PACE has been widely lauded as “life-changing” legislation that “targets the Americans most harmed by the high cost of child care” and would “measurably improve the lives of millions of American families.” Along those lines, it’s garnered an impressive roster of endorsements from national child advocacy groups like Council for a Strong America, Child Care Aware of America, the First Five Years Fund, the National Association for the Education of Young Children, and Save the Children Action Network, among others.
The problem that PACE aims to address is a serious one. As sponsor Kevin Yoder stresses, “every American family … wants to be able to afford quality early childhood education to prepare their children for the future.” But in Florida, PACE sponsors point out, the average annual cost for infant care is $8,600. In Kansas, the average annual cost for infant care is $11,201; care for an infant and a preschooler averages $19,152 annually. Costs are similar across the country. And for millions of Americans, that puts high-quality childcare as far out of reach as private school or college.

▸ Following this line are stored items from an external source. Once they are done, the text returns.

-- ==== Sys2Proof/Laws/KeepsEngine.lean ====
section
/-! SUPPORT. What the operations of pins, timers, angle bases and the engines keep: canonical maps, the queue, and the engines that are present. -/

namespace Sys2Proof.Laws

open Sys2Proof.Machine

variable {kq : List Instr} {km : Half} {s : State}

theorem makeSafe_keeps (p : PinId) (hk : s.keeps kq km) :
    (State.makeSafe s p).keeps kq km := by
  unfold State.makeSafe
  repeat' first | with_reducible assumption | with_reducible apply modPin_keeps

theorem groupSafe_keeps (g : Nat) (hk : s.keeps kq km) :
    (State.groupSafe s g).keeps kq km := by
  unfold State.groupSafe
  repeat' first
    | with_reducible assumption
    | with_reducible apply orReg_keeps
    | with_reducible apply forAll_keeps
    | with_reducible apply makeSafe_keeps
    | with_reducible apply keeps_ite
    | with_reducible apply forAll_keeps
    | intro _

theorem groupHold_keeps (g : Nat) (hk : s.keeps kq km) :
    (State.groupHold s g).keeps kq km := by
  unfold State.groupHold
  repeat' first
    | with_reducible assumption
    | with_reducible apply orReg_keeps
    | with_reducible apply modPin_keeps
    | with_reducible apply forAll_keeps
    | with_reducible apply keeps_ite
    | with_reducible apply forAll_keeps
    | intro _

theorem groupsSafe_keeps (mask : Nat) (hk : s.keeps kq km) :
    (State.groupsSafe s mask).keeps kq km := by
  unfold State.groupsSafe
  repeat' first
    | with_reducible assumption
    | with_reducible apply groupSafe_keeps
    | with_reducible apply keeps_ite
    | with_reducible apply foldl_keeps
    | with_reducible apply foldl_fst_keeps
    | with_reducible apply foldl_snd_keeps
    | intro _

theorem groupJoin_keeps (g : Nat) (hk : s.keeps kq km) :
    (State.groupJoin s g).keeps kq km := by
  unfold State.groupJoin
  repeat' first
    | with_reducible assumption
    | with_reducible apply modPin_keeps
    | with_reducible apply forAll_keeps
    | with_reducible apply makeSafe_keeps
    | with_reducible apply keeps_ite
    | with_reducible apply forAll_keeps
    | intro _

theorem drivePin_keeps (p : PinId) (lvl : Bool) (t : Stamp) (hk : s.keeps kq km) :
    (State.drivePin s p lvl t).keeps kq km := by
  unfold State.drivePin
  repeat' first | with_reducible assumption | with_reducible apply modPin_keeps

theorem placeEdge_keeps (p : PinId) (t : Stamp) (kind width : Nat) (hk : s.keeps kq km) :
    (State.placeEdge s p t kind width).keeps kq km := by
  unfold State.placeEdge
  repeat' first
    | with_reducible assumption
    | with_reducible apply orReg_keeps
    | with_reducible apply setPin_keeps
    | with_reducible apply log_keeps
    | with_reducible apply keeps_ite
    | with_reducible apply foldl_keeps
    | with_reducible apply foldl_fst_keeps
    | with_reducible apply foldl_snd_keeps
    | intro _

theorem edgePlace_keeps (p : PinId) (hk : s.keeps kq km) :
    (State.edgePlace s p).keeps kq km := by
  unfold State.edgePlace
  repeat' first
    | with_reducible assumption
    | with_reducible apply setPin_keeps
    | with_reducible apply drivePin_keeps
    | with_reducible apply keeps_ite
    | intro _
    | split
    | dsimp only

theorem rbError_keeps (p : PinId) (hk : s.keeps kq km) :
    (State.rbError s p).keeps kq km := by
  unfold State.rbError
  repeat' first
    | with_reducible assumption
    | with_reducible apply orReg_keeps
    | with_reducible apply modPin_keeps
    | with_reducible apply log_keeps
    | with_reducible apply makeSafe_keeps
    | with_reducible apply groupSafe_keeps
    | with_reducible apply keeps_ite
    | with_reducible apply foldl_keeps
    | with_reducible apply foldl_fst_keeps
    | with_reducible apply foldl_snd_keeps
    | intro _

theorem rbRelease_keeps (hi : Bool) (mask : Word) (hk : s.keeps kq km) :
    (State.rbRelease s hi mask).keeps kq km := by
  unfold State.rbRelease
  repeat' first
    | with_reducible assumption
    | with_reducible apply clrReg_keeps
    | with_reducible apply modPin_keeps
    | with_reducible apply forAll_keeps
    | with_reducible apply keeps_ite
    | with_reducible apply forAll_keeps
    | intro _

theorem tbRead_keeps  (hk : s.keeps kq km) :
    (State.tbRead s).2.keeps kq km := by
  unfold State.tbRead
  repeat' first | with_reducible assumption | with_reducible apply setReg_keeps

theorem wcNote_keeps (m : WcId) (hk : s.keeps kq km) :
    (State.wcNote s m).keeps kq km := by
  unfold State.wcNote
  repeat' first
    | with_reducible assumption
    | with_reducible apply modWc_keeps
    | with_reducible apply keeps_ite
    | intro _
    | split

theorem wcSetCnt_keeps (m : WcId) (v : Word) (hk : s.keeps kq km) :
    (State.wcSetCnt s m v).keeps kq km := by
  unfold State.wcSetCnt
  repeat' first
    | with_reducible assumption
    | with_reducible apply setReg_keeps
    | with_reducible apply setWc_keeps
    | with_reducible apply keeps_ite
    | intro _

theorem wcPins_keeps (m : WcId) (k : ChId) (lvl : Bool) (t : Stamp) (hk : s.keeps kq km) :
    (State.wcPins s m k lvl t).keeps kq km := by
  unfold State.wcPins
  repeat' first
    | with_reducible assumption
    | with_reducible apply forAll_keeps
    | with_reducible apply drivePin_keeps
    | with_reducible apply keeps_ite
    | with_reducible apply forAll_keeps
    | intro _

theorem wcOut_keeps (m : WcId) (k : ChId) (lvl : Bool) (t : Stamp) (hk : s.keeps kq km) :
    (State.wcOut s m k lvl t).keeps kq km := by
  unfold State.wcOut
  repeat' first | with_reducible assumption | with_reducible apply modWc_keeps | with_reducible apply wcPins_keeps

theorem wcAction_keeps (m : WcId) (k : ChId) (act : Nat) (t : Stamp) (hk : s.keeps kq km) :
    (State.wcAction s m k act t).keeps kq km := by
  unfold State.wcAction
  repeat' first
    | with_reducible assumption
    | with_reducible apply wcOut_keeps
    | with_reducible apply keeps_ite
    | intro _
    | split

theorem wcInit_keeps (m : WcId) (cfg : Word) (hk : s.keeps kq km) :
    (State.wcInit s m cfg).keeps kq km := by
  unfold State.wcInit
  repeat' first
    | with_reducible assumption
    | with_reducible apply forAll_keeps
    | with_reducible apply wcOut_keeps
    | with_reducible apply keeps_ite
    | with_reducible apply forAll_keeps
    | intro _

theorem wcLoadCmp_keeps (m : WcId) (hk : s.keeps kq km) :
    (State.wcLoadCmp s m).keeps kq km := by
  unfold State.wcLoadCmp
  repeat' first | with_reducible assumption | with_reducible apply modWc_keeps

theorem wcLoadPer_keeps (m : WcId) (hk : s.keeps kq km) :
    (State.wcLoadPer s m).keeps kq km := by
  unfold State.wcLoadPer
  repeat' first | with_reducible assumption | with_reducible apply clrReg_keeps | with_reducible apply modWc_keeps

theorem wcKeep_keeps (m : WcId) (period : Bool) (hk : s.keeps kq km) :
    (State.wcKeep s m period).keeps kq km := by
  unfold State.wcKeep
  repeat' first | with_reducible assumption | with_reducible apply modWc_keeps

theorem wcResetAct_keeps (m : WcId) (h : WcHeld) (hk : s.keeps kq km) :
    (State.wcResetAct s m h).keeps kq km := by
  unfold State.wcResetAct
  repeat' first
    | with_reducible assumption
    | with_reducible apply clrReg_keeps
    | with_reducible apply putBit_keeps
    | with_reducible apply modWc_keeps
    | with_reducible apply wcNote_keeps
    | with_reducible apply wcSetCnt_keeps
    | with_reducible apply wcInit_keeps

theorem wcStartAct_keeps (m : WcId) (h : WcHeld) (hk : s.keeps kq km) :
    (State.wcStartAct s m h).keeps kq km := by
  unfold State.wcStartAct
  repeat' first
    | with_reducible assumption
    | with_reducible apply orReg_keeps
    | with_reducible apply modPin_keeps
    | with_reducible apply modWc_keeps
    | with_reducible apply forAll_keeps
    | with_reducible apply wcInit_keeps
    | with_reducible apply keeps_ite
    | with_reducible apply forAll_keeps
    | intro _

theorem wcStopAct_keeps (m : WcId) (hk : s.keeps kq km) :
    (State.wcStopAct s m).keeps kq km := by
  unfold State.wcStopAct
  repeat' first | with_reducible assumption | with_reducible apply clrReg_keeps

theorem wcApply_keeps (m : WcId) (h : WcHeld) (acts : List WcAct) (hk : s.keeps kq km) :
    (State.wcApply s m h acts).keeps kq km := by
  unfold State.wcApply
  repeat' first
    | with_reducible assumption
    | with_reducible apply reset_keeps
    | with_reducible apply wcResetAct_keeps
    | with_reducible apply wcStartAct_keeps
    | with_reducible apply wcStopAct_keeps
    | with_reducible apply start_keeps
    | with_reducible apply keeps_ite
    | intro _

theorem wcByEvent_keeps (m : WcId) (acts : List WcAct) (hk : s.keeps kq km) :
    (State.wcByEvent s m acts).keeps kq km := by
  unfold State.wcByEvent
  repeat' first | with_reducible assumption | with_reducible apply modWc_keeps

theorem wcByWrite_keeps (m : WcId) (acts : List WcAct) (hk : s.keeps kq km) :
    (State.wcByWrite s m acts).keeps kq km := by
  unfold State.wcByWrite
  repeat' first | with_reducible assumption | with_reducible apply modWc_keeps

theorem wcPeriodDo_keeps (m : WcId) (hk : s.keeps kq km) :
    (State.wcPeriodDo s m).keeps kq km := by
  unfold State.wcPeriodDo
  repeat' first
    | with_reducible assumption
    | with_reducible apply orReg_keeps
    | with_reducible apply wcLoadPer_keeps
    | with_reducible apply keeps_ite
    | intro _

theorem wcRewrite_keeps (m : WcId) (h : WcHeld) (hk : s.keeps kq km) :
    (State.wcRewrite s m h).keeps kq km := by
  unfold State.wcRewrite
  repeat' first
    | with_reducible assumption
    | with_reducible apply modWc_keeps
    | with_reducible apply wcPeriodDo_keeps
    | with_reducible apply keeps_ite
    | intro _

theorem wcEnd_keeps (m : WcId) (hk : s.keeps kq km) :
    (State.wcEnd s m).keeps kq km := by
  unfold State.wcEnd
  repeat' first
    | with_reducible assumption
    | with_reducible apply reset_keeps
    | with_reducible apply modWc_keeps
    | with_reducible apply wcApply_keeps
    | with_reducible apply wcRewrite_keeps
    | with_reducible apply keeps_ite
    | intro _

theorem wcArmDo_keeps (m : WcId) (hk : s.keeps kq km) :
    (State.wcArmDo s m).keeps kq km := by
  unfold State.wcArmDo
  repeat' first | with_reducible assumption | with_reducible apply orReg_keeps | with_reducible apply modWc_keeps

While PACE sponsors describe the problem correctly, the legislation they’re proposing won’t fix it. That’s because what families lack isn’t a refund for childcare expenditures. What they lack is enough money to afford decent childcare in the first place.
For instance, one widely cited example of PACE’s “tangible improvements” portrays a family of four making less than $15,000 who would receive a refund of up to $3,000 “to help pay for childcare.” But such a family earns under $1,250 per month. To get a refund of $3,000, they would have to spend $6,000: averaging $500 per month on childcare and leaving them just $750 per month to live on.
Poor families imagined in Washington may get $3,000 with that math. Most real-life ones, however, won’t get a penny. And neither will get access to high-quality care, which costs up to three times the “eligible childcare expenditures” that PACE stipulates.
Another example describes a family of four earning $55,000 who would receive up to $900 more on childcare expenditures for two children. Yet bill sponsors say the cost of care for two young children in Kansas averages $19,000. So PACE would give $75 more per month to families spending $1,600 per month on childcare — hardly a gamechanger for middle-class families trying to keep their children in high-quality care.
Finally, PACE raises the cap on employer-provided FSAs. This is good news for parents whose employers provide DCAP FSAs and who have an extra $5,000 to contribute. But 84 percent of private industry workers in the lowest income quartile don’t have access to FSAs at work. And “struggling families trying to make ends meet” don’t have surplus income to save anyway.
The bottom line is that PACE won’t come close to helping the very people cited by those promoting it. Legislating a refund for a tiny fraction of expenditures that families can’t afford to make doesn’t count.
If Congress wants to spend more money on childcare, it should do so by assisting the neediest Americans in a meaningful way, not by giving a small tax cut to wealthier ones who already have access to decent care for their children.
Katharine Stevens leads the American Enterprise Institute’s (AEI) early-childhood program, focusing on the research, policy, and politics of early-childhood care and education.